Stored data
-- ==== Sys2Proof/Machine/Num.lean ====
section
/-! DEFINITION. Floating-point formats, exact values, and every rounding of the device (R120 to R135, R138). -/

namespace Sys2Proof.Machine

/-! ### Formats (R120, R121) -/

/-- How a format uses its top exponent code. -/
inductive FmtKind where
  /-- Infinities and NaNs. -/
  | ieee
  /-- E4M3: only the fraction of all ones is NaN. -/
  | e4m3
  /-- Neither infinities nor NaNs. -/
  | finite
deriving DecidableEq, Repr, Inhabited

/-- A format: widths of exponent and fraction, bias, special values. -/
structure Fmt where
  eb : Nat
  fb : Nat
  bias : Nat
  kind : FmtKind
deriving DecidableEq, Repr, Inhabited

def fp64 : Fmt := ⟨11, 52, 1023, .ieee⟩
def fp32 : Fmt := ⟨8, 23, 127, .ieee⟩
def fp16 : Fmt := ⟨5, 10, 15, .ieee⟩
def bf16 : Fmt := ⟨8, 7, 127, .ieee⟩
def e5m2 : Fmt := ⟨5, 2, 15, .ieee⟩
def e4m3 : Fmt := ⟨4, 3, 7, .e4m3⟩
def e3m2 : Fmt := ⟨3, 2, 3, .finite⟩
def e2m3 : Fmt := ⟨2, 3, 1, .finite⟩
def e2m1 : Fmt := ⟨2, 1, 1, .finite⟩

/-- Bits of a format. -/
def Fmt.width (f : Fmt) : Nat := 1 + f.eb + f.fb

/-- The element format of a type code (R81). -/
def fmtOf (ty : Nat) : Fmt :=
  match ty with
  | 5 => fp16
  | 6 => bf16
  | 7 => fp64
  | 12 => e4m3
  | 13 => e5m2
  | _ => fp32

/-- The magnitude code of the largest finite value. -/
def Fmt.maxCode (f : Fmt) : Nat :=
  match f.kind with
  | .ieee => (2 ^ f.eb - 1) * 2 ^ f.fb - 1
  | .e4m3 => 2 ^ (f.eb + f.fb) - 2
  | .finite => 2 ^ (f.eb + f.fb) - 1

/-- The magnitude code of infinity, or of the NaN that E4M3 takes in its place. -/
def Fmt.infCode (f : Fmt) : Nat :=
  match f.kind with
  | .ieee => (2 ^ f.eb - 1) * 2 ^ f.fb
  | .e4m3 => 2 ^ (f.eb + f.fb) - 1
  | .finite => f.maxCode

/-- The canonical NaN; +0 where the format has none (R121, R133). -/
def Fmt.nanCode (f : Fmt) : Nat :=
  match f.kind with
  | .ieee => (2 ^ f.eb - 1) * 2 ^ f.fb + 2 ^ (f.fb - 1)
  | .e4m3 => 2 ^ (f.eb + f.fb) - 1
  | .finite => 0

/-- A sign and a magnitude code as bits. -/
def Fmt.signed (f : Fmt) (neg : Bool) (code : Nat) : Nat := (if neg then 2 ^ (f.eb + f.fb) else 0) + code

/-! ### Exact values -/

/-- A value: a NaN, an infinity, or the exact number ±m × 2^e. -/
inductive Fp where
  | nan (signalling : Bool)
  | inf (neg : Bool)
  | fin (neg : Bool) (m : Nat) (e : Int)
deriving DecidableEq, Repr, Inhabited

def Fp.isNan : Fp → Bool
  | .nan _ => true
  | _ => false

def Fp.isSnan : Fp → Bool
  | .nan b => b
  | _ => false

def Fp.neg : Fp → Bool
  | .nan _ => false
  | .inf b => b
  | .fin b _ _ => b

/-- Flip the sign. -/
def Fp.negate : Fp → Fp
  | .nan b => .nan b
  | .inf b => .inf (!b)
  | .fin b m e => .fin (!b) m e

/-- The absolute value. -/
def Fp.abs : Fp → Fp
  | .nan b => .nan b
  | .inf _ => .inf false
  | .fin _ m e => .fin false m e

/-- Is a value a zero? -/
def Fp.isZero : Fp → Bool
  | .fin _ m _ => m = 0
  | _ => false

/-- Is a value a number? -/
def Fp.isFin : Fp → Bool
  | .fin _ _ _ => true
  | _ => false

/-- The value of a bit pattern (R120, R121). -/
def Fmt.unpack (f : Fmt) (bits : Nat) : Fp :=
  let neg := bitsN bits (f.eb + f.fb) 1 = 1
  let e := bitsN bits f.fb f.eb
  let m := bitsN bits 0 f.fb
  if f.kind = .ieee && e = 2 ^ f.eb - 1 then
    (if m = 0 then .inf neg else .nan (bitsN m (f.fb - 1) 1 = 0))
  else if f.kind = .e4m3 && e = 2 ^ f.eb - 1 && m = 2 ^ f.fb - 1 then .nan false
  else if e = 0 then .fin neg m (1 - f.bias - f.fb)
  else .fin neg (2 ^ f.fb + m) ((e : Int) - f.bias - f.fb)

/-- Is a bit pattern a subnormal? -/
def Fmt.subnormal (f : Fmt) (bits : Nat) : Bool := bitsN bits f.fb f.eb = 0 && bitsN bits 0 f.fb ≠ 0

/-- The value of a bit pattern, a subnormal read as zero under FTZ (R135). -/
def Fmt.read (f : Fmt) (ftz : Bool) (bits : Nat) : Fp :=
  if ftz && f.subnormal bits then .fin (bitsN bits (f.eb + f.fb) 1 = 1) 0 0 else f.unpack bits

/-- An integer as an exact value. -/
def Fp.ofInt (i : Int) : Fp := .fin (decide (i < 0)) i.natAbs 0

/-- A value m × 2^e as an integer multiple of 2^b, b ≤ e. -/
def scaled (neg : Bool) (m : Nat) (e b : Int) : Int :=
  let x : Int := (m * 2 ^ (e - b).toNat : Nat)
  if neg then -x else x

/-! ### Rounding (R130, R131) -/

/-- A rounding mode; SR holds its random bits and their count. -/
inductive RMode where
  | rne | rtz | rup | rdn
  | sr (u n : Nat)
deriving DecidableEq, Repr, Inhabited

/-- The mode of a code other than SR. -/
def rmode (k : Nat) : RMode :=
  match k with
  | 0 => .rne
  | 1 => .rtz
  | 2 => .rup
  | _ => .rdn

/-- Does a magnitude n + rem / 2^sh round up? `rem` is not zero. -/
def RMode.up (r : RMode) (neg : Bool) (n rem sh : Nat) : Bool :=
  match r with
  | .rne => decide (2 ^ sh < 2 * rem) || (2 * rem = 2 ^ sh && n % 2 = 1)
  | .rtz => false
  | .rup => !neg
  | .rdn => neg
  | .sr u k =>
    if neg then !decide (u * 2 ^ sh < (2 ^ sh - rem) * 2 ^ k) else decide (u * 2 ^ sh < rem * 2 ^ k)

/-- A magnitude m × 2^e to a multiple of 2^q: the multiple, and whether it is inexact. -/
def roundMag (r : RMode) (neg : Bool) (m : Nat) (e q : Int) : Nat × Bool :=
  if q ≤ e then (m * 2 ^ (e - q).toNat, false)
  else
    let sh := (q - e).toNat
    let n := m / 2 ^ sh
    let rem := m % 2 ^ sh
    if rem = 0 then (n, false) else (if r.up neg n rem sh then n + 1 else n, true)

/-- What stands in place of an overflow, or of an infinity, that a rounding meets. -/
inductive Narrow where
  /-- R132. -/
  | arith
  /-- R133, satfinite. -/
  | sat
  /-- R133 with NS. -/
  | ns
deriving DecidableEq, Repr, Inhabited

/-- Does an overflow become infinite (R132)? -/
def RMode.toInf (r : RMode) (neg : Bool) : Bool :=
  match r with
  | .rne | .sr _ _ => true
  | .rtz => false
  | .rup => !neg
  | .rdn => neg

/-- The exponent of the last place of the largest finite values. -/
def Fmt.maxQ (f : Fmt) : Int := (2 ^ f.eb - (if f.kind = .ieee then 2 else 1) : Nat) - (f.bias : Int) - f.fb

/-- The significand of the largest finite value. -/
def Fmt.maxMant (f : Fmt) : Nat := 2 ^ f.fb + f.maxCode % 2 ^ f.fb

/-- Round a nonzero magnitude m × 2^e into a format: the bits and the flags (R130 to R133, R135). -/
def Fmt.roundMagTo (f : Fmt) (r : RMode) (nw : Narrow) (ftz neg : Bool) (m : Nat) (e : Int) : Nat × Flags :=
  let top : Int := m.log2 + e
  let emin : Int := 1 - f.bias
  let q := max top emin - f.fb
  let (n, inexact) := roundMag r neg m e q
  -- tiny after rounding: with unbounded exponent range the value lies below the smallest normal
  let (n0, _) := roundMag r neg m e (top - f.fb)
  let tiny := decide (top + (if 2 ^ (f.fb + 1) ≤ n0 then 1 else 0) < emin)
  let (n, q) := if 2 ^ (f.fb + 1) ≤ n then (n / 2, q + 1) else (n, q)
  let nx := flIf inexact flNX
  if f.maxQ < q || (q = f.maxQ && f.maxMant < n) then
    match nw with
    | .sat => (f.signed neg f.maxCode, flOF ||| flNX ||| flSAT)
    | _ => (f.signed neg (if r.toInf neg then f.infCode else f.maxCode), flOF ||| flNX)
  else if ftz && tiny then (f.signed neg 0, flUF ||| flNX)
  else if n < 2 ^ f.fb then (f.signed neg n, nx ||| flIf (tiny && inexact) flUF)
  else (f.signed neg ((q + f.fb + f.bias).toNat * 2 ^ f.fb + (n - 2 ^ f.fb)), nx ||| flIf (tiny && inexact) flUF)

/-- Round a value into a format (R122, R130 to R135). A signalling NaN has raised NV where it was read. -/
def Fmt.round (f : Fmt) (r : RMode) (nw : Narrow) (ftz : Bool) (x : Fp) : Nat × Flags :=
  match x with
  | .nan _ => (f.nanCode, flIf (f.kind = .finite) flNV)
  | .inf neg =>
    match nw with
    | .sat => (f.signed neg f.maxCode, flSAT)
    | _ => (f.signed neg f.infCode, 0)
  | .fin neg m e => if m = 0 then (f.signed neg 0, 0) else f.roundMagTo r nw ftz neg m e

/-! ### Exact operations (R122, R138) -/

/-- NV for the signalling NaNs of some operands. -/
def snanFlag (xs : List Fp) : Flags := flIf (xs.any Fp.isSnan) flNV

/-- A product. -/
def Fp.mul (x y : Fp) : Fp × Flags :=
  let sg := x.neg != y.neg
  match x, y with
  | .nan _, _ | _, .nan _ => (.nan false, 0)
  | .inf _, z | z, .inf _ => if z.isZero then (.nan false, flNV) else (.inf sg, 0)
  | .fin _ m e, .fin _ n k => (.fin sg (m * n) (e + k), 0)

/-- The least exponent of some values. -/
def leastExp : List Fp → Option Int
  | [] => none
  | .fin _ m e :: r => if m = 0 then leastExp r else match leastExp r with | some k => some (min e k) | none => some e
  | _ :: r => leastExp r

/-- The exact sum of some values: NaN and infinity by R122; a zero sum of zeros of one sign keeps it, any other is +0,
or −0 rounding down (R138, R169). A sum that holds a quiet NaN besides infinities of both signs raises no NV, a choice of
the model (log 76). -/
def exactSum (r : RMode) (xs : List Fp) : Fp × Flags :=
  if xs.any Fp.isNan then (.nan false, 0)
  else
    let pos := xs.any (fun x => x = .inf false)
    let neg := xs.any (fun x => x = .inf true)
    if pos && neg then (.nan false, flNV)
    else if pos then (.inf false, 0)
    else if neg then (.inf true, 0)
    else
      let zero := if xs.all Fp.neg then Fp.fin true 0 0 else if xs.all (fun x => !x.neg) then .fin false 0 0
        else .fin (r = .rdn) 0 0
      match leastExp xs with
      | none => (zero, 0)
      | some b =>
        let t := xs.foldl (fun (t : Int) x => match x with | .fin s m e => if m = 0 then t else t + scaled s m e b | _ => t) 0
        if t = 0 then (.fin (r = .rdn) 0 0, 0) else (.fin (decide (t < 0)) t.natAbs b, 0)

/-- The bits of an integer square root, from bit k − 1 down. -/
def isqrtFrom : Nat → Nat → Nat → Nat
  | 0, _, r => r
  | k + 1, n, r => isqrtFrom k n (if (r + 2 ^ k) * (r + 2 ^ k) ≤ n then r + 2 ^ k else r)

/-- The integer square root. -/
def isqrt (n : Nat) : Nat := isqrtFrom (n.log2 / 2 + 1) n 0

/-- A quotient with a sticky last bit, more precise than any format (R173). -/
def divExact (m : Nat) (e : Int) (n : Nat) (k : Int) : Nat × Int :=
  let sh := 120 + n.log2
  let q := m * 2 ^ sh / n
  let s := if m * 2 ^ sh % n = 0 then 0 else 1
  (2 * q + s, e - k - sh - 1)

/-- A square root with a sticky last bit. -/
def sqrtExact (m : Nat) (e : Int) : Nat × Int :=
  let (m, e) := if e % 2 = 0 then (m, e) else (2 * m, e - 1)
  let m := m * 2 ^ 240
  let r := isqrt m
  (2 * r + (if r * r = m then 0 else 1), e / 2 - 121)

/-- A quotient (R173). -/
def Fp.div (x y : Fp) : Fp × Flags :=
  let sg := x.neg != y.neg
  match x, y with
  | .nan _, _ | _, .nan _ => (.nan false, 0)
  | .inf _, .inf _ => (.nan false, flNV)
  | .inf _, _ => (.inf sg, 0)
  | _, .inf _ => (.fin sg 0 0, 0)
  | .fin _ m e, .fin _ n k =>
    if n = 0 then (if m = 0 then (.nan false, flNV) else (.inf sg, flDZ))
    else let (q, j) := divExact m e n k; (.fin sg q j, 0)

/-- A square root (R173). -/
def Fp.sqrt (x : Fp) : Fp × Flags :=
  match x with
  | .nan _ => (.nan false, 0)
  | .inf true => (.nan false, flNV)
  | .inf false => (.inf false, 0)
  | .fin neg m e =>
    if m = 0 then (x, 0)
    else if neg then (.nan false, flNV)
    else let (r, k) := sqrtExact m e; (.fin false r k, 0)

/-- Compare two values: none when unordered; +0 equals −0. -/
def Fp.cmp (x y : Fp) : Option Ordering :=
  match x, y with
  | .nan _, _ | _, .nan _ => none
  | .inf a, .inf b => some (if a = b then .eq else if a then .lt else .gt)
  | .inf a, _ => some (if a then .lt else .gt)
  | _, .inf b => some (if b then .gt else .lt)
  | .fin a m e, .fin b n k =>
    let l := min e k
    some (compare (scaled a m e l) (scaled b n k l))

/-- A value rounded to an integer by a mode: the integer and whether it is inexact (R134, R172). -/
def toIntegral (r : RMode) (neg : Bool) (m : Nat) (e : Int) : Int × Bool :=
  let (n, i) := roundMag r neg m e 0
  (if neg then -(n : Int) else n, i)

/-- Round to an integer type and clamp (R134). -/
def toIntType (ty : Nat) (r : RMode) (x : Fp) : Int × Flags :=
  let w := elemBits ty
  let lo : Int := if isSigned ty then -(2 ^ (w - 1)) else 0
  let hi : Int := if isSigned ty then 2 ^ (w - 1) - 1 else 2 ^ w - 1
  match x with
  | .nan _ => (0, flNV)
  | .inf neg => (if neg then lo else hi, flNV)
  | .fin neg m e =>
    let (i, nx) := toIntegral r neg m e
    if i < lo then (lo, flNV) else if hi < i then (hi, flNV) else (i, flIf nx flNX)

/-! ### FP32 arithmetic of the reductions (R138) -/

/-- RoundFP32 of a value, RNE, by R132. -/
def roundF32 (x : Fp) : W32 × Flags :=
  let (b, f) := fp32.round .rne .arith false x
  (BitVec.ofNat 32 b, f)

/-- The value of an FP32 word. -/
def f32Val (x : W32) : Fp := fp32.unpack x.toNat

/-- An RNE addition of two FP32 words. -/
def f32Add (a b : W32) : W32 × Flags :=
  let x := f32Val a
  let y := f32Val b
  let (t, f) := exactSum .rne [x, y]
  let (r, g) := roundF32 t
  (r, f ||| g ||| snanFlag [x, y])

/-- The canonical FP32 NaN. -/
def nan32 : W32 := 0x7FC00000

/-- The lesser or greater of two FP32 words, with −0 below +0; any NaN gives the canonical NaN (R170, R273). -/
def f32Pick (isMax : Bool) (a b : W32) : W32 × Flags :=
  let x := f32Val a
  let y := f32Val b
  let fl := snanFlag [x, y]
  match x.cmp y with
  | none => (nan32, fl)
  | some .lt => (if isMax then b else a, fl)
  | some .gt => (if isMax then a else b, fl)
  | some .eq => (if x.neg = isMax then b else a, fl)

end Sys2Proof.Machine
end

§ **Task brief**
The only acceptable answer is a number: how many lines in the data above hold the word "pattern".

§ **Written answer**
3